Cranbrook is a small town in the Shire of Cranbrook in the Great Southern region of Western Australia between Katanning, Kojonup and Mount Barker, situated 320 km south of Perth. It is billed as "The Gateway to the Stirlings", referring to the nearby Stirling Range National Park. At the 2006 census, Cranbrook had a population of 280.

The settlement grew after it was one of the original railway stations on the Great Southern Railway when the railway opened in 1889, and was gazetted a townsite in 1899.

In 1926, through the Boyup Brook-Cranbrook Railway Act 1926, a railway connection from the Donnybrook–Katanning railway to the Great Southern Railway was approved, which would have connected Cranbrook to Boyup Brook by rail. Construction of this line was started but never completed.
The name is taken from the town of Cranbrook in Kent, England, about 65 kilometres south east of London. It is believed to have been named by Mr J A Wright, who was manager of the Western Australian Land Company which built the railway.

The Noongar peoples know the area as Twonkup or Dwangup; it was a traditional meeting place of the Menang peoples from the south, the Goreng from the south east and the Kaneang from the south west.
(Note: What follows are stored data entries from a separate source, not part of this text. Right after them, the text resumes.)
/-- Samples of a pass's rows that a fan triangle covers in a view. -/
def coveredSamples (p : Pass) (v : Nat) (fan : List NdcVertex) : List (Nat × Nat) :=
  let xs := fan.map (·.x)
  let ys := fan.map (·.y)
  let least (l : List Int) := l.foldl min (l.headD 0)
  let most (l : List Int) := l.foldl max (l.headD 0)
  let px (i : Nat) := (samplePos p v i 0).1
  let py (j : Nat) := (samplePos p v 0 j).2
  let is_ := inRange (viewCols p v) px 0 (least xs) (most xs)
  let js := inRange (rrRow1 p.words) py (rrRow0 p.words) (least ys) (most ys)
  js.flatMap (fun j => (is_.filter (fun i => covers fan (px i) (py j))).map (fun i => (i, j)))

/-- One covered sample goes through the steps before shading (Table 12-9): it is added to the survivors, with its depth, or not. -/
def testSample (pid v : Nat) (fan : List NdcVertex) (r : State × List (Nat × Nat × Word)) (ij : Nat × Nat) :
    State × List (Nat × Nat × Word) :=
  match pass? r.1 pid with
  | none => r
  | some p =>
    let xy := samplePos p v ij.1 ij.2
    let z := depthAt fan xy.1 xy.2
    let zf := rrZfunc p.words
    if !hierPass zf p.hier (hierKey v ij.1 ij.2) z then r
    else if !earlyDepth p.words then (r.1, r.2 ++ [(ij.1, ij.2, z)])
    else if !depthPass zf z (storedDepth r.1 p v ij.1 ij.2) then r
    else (if rrZwr p.words then storeDepth r.1 pid p v ij.1 ij.2 z else r.1, r.2 ++ [(ij.1, ij.2, z)])

/-- Origins of the 8 by 4 blocks of some samples, each once, in the order met. -/
def blockOrigins (xs : List (Nat × Nat × Word)) : List (Nat × Nat) :=
  xs.foldl (fun acc e => let o := (8 * (e.1 / 8), 4 * (e.2.1 / 4)); if acc.contains o then acc else acc ++ [o]) []

/-- The pixel blocks of the surviving samples of one fan triangle. -/
def addBlocks (s : State) (pid : Nat) (geom : PixGeom) (xs : List (Nat × Nat × Word)) : State :=
  (blockOrigins xs).foldl (fun s o =>
    let mine := xs.filter (fun e => 8 * (e.1 / 8) = o.1 && 4 * (e.2.1 / 4) = o.2)
    let lane (e : Nat × Nat × Word) : Nat := 8 * (e.2.1 % 4) + e.1 % 8
    modPass s pid (fun p =>
      { p with blocks := p.blocks ++ [{ i0 := o.1, j0 := o.2, order := p.nextOrder, mask := maskOf (mine.map lane), geom := geom,
                                         depths := mine.foldl (fun t e => tput t (lane e) e.2.2) [] }],
               nextOrder := p.nextOrder + 1 })) s

/-- One primitive in one view. -/
def rasterPrim (s : State) (pid : Nat) (vs : List (List Word)) (v : Nat) : State :=
  match pass? s pid with
  | none => s
  | some p =>
    let clip := vs.map (clipCoords (passView p v))
    if !clip.all (fun c => c.all isFinite) then s
    else
      let fans := (fanOf (clipPolygon clip)).map (fun t => t.map ndcVertex)
      if culled (rrCull p.words) (cullArea clip fans) then s
      else fans.foldl (fun s fan =>
        let r := (coveredSamples p v fan).foldl (testSample pid v fan) (s, [])
        addBlocks r.1 pid { view := v, clip := clip, attrs := vs.map (·.drop 4), fan := fan } r.2) s

/-- A meshlet's primitives in slot order, each in the views of its mask (R286). -/
def rasterMeshlet (s : State) (pid : Nat) (p : Pass) (m : Mesh) : State :=
  m.prims.foldl (fun s e =>
    match tget? m.verts e.2.v0, tget? m.verts e.2.v1, tget? m.verts e.2.v2 with
    | some a, some b, some c =>
      ((drawnViews p.words).filter (fun v => bit e.2.views v)).foldl (fun s v => rasterPrim s pid [a, b, c] v) s
    | _, _, _ => s) s

/-- The next meshlet of a pass is rasterised. -/
def meshletStep (s : State) (pid : Nat) : State :=
  match pass? s pid with
  | none => s
  | some p =>
    if p.phase ≠ .cleared || !ownersPlaced s p || meshletCount p ≤ p.rasterised then s
    else match handedMeshlet s p p.rasterised with
      | none => s
      | some m => modPass (rasterMeshlet s pid p m) pid (fun p => { p with rasterised := p.rasterised + 1 })

/-- MESHLET_RASTERISATION (R286 to R288). -/
def execMeshletRasterisation (pass : Nat) (s : State) : Host.Outcome State Fault Refusal := .next (meshletStep s pass)

/-! ### Pixel groups (R289, R290, R300) -/

/-- Whether a team is being saved or is migrating. -/
def teamMoving (s : State) (tid : Nat) (t : Team) : Bool := t.moving.isSome || s.units.saving.any (fun x => x.team = tid)

/-- Whether the owner team of a pixel group's tile is saved, is migrating, or is on another core than the group, while which the group
waits: it never runs elsewhere (R300). -/
def ownerAway (s : State) (g : Nat) : Bool :=
  match (group? s g).bind (·.pix) with
  | none => false
  | some x =>
    match pass? s x.pass with
    | none => false
    | some p =>
      s.work.images.any (fun m => m.team.launch = p.owner && m.team.no = x.owner) ||
        (teamOf s p.owner x.owner).any (fun e => !e.2.ended && (teamMoving s e.1 e.2 || ((group? s g).bind (fun y => team? s y.team)).any (fun y => y.core ≠ e.2.core)))

/-- Whether a pixel team waits for the owner team of its tile. -/
def teamAway (s : State) (t : Nat) : Bool := (team? s t).any (fun x => x.groups.any (ownerAway s))

/-- The core on which a block's group runs, while its owner team is there. -/
def blockCore (s : State) (p : Pass) (b : PixBlock) : Option Nat :=
  (sampleHome s p b.geom.view b.i0 b.j0).bind (fun h => if h.2.1.ended || teamMoving s h.1 h.2.1 then none else some h.2.1.core)

/-- The first block whose core has room, with the core and the seats. -/
def readyBlock (s : State) (p : Pass) : Option (Nat × PixBlock × Nat × List (List Nat × Nat)) :=
  (List.range p.blocks.length).findSome? (fun n => (p.blocks[n]?).bind (fun b => (blockCore s p b).bind (fun c =>
    ((launch? s p.pixels).bind (fun l => roomOn s p.part p.pixels l.words (launchGrip l) c)).map (fun seats => (n, b, c, seats)))))

/-- VIEW of a pixel-shader group (Table 12-8). -/
def pixelView (v i0 j0 : Nat) : Word := w32 (2 * 2 ^ 30 + v * 2 ^ 27 + j0 * 2 ^ 12 + i0)

/-- A pixel block starts its group. -/
def pixelStartStep (s : State) (pid : Nat) : State :=
  match pass? s pid with
  | none => s
  | some p =>
    match readyBlock s p, launch? s p.pixels with
    | some (n, b, c, seats), some l =>
      let (up, s) := wakeFor s c
      if !up then s
      else
        let role : Role :=
          { view := pixelView b.geom.view b.i0 b.j0, exited := maskOf (List.range 32) &&& ~~~b.mask, mesh := none,
            pix := some { pass := pid, order := b.order, owner := tileNumber p b.geom.view b.i0 b.j0 % ownerTeams s p.owner, i0 := b.i0, j0 := b.j0, geom := b.geom, depths := b.depths, outs := [] } }
        let s := startTeam s p.pixels l l.started (w32 b.i0, w32 b.j0, w32 b.geom.view) c seats role (launchGrip l)
        let s := modLaunch s p.pixels (fun l => { l with total := l.total + 1 })
        modPass s pid (fun p => { p with blocks := p.blocks.eraseIdx n })
    | _, _ => s

/-- PIXEL_GROUP_START (R289). -/
def execPixelGroupStart (pass : Nat) (s : State) : Host.Outcome State Fault Refusal := .next (pixelStartStep s pass)

/-! ### Publication and completion (R289, R304) -/

/-- Whether a pass's groups have ended and its tile operations are performed. -/
def passDrained (s : State) (pid : Nat) (p : Pass) : Bool :=
  p.rasterised = meshletCount p && p.blocks.isEmpty && ((launch? s p.mesh).map launchOver).getD false &&
    ((launch? s p.pixels).map launchOver).getD false && s.units.cores.all (fun e => (commitsOf e.2.tbe).all (fun o => o.pass ≠ pid))

/-- The descriptor of tile `q` (Table 13-5). -/
def tileDesc (p : Pass) (nt q : Nat) (t : Nat × Nat × Nat) : List Byte :=
  leBytes 4 (t.2.2 * 65536 + t.1 * 256 + (rrTslot0 p.words + q / nt)) ++ leBytes 4 (rrStrip p.words * 65536 + t.2.1) ++ leBytes 4 p.head ++
    leBytes 4 (if tileCount p ≤ q + nt then 1 else 0)

/-- What keeps a publication from its owner's ring, met in a state: it waits for an absent page; after a fault that is not resolved it tries
again, since no context issued it (log entry 91). -/
def publishBlocked (s : State) (p core : Nat) (b : Block) : State :=
  match b with
  | .wait va a => spanWait s (engTile core) core p va a
  | .fault _ va => engDone (poolNote s (engTile core) core p va .r) p (engTile core)

/-- The next tile is published in its owner's input ring when a slot is free; the ring obeys the stash rules (R140, R160). -/
def publishTile (s : State) (pid : Nat) (p : Pass) (q : Nat) : State :=
  let nt := ownerTeams s p.owner
  match (passTiles p)[q]?, teamOf s p.owner (q % nt) with
  | some t, some (tid, x) =>
    let h := rrIring p.words
    match scratchBlock s (engTile x.core) tid x 0 h 64 with
    | some b => publishBlocked s p.part x.core b
    | none =>
      let s := scratchReady s tid 0 h 64
      let x := (team? s tid).getD x
      if !ringValid x 0 h || ringErr x 0 h || ringEos x 0 h || ringCount x 0 h ≤ ringUsed x 0 h then s
      else
        let off := ringBase x 0 h + ringWidx x 0 h % ringCount x 0 h * ringSize x 0 h
        match scratchBlock s (engTile x.core) tid x 0 off 16 with
        | some b => publishBlocked s p.part x.core b
        | none =>
          let s := ringAdvance (scratchWrite s tid 0 off (tileDesc p nt q t) false) tid 0 h 0
          modPass s pid (fun p => { p with phase := .publishing (q + 1) })
  | _, _ => s

def publicationStep (s : State) (pid : Nat) : State :=
  match pass? s pid with
  | none => s
  | some p =>
    match p.phase with
    | .cleared => if passDrained s pid p then modPass s pid (fun p => { p with phase := .publishing 0 }) else s
    | .publishing q => if q < tileCount p then publishTile s pid p q else s
    | _ => s

/-- TILE_PUBLICATION (R304). -/
def execTilePublication (pass : Nat) (s : State) : Host.Outcome State Fault Refusal := .next (publicationStep s pass)

/-- The completion of a pass: DONE is decremented as R248 does for SUCC, and a counter that cannot be is recorded with code 8. -/
def passDone (s : State) (pid : Nat) : State :=
  match pass? s pid with
  | none => s
  | some p =>
    if p.phase ≠ .publishing (tileCount p) then s
    else
      let s := performWrites s
      let done (s : State) := modPass s pid (fun p => { p with phase := .done })
      if rrDone p.words = 0 then done s
      else match deviceSucc s p.part (rrDone p.words) with
        | none => ownWait s p.part (rrDone p.words) .rw
        | some (s, false) => done s
        | some (s, true) => done (refuseRaster s p.part p.queue p.head 8)

/-- PASS_COMPLETION (R289, R304). -/
def execPassCompletion (pass : Nat) (s : State) : Host.Outcome State Fault Refusal := .next (passDone s pass)

end Sys2Proof.Machine
end

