-- ==== Sys2Proof/Machine/Step.lean ====
section
/-! DEFINITION. One step of the module: the next entry of the agenda, or, when it is empty, what the module does by itself. -/

namespace Sys2Proof.Machine

/-- One step. -/
def step (s : State) : Host.Outcome State Fault Refusal :=
  match s.agenda with
  | h :: rest => happen { s with agenda := rest } h
  | [] => autoStep s

/-- `s` with an instruction stored where the next step fetches, its bits numbered as the opcode table numbers them; the bits above
`nbits` are 0. -/
def State.withFetchWord (s : State) (nbits w : Nat) : State := placeWord s (wordKind nbits w) (tableBytes (w % 2 ^ nbits))

end Sys2Proof.Machine
end

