-- ==== Sys2Proof/Machine/Core.lean ====
section
/-! DEFINITION. The machine as the host takes it. -/

def Sys2Proof.core : Host.Core :=
  { State := Sys2Proof.Machine.State, Fault := Sys2Proof.Machine.Fault, Refusal := Sys2Proof.Machine.Refusal,
    step := Sys2Proof.Machine.step, reset := Sys2Proof.Machine.State.reset }
end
It was also an important law ground and burial ground with over forty burial mounds found around the area.

The town is a Cooperative Bulk Handling receival site.

Two other gazetted townsites are located within the locality of Cranbrook, Pootenup and Tunney. Both are at the eastern border of the locality and shire and the area of the gazetted townsites stretches into the neighbouring Shire of Broomehill-Tambellup.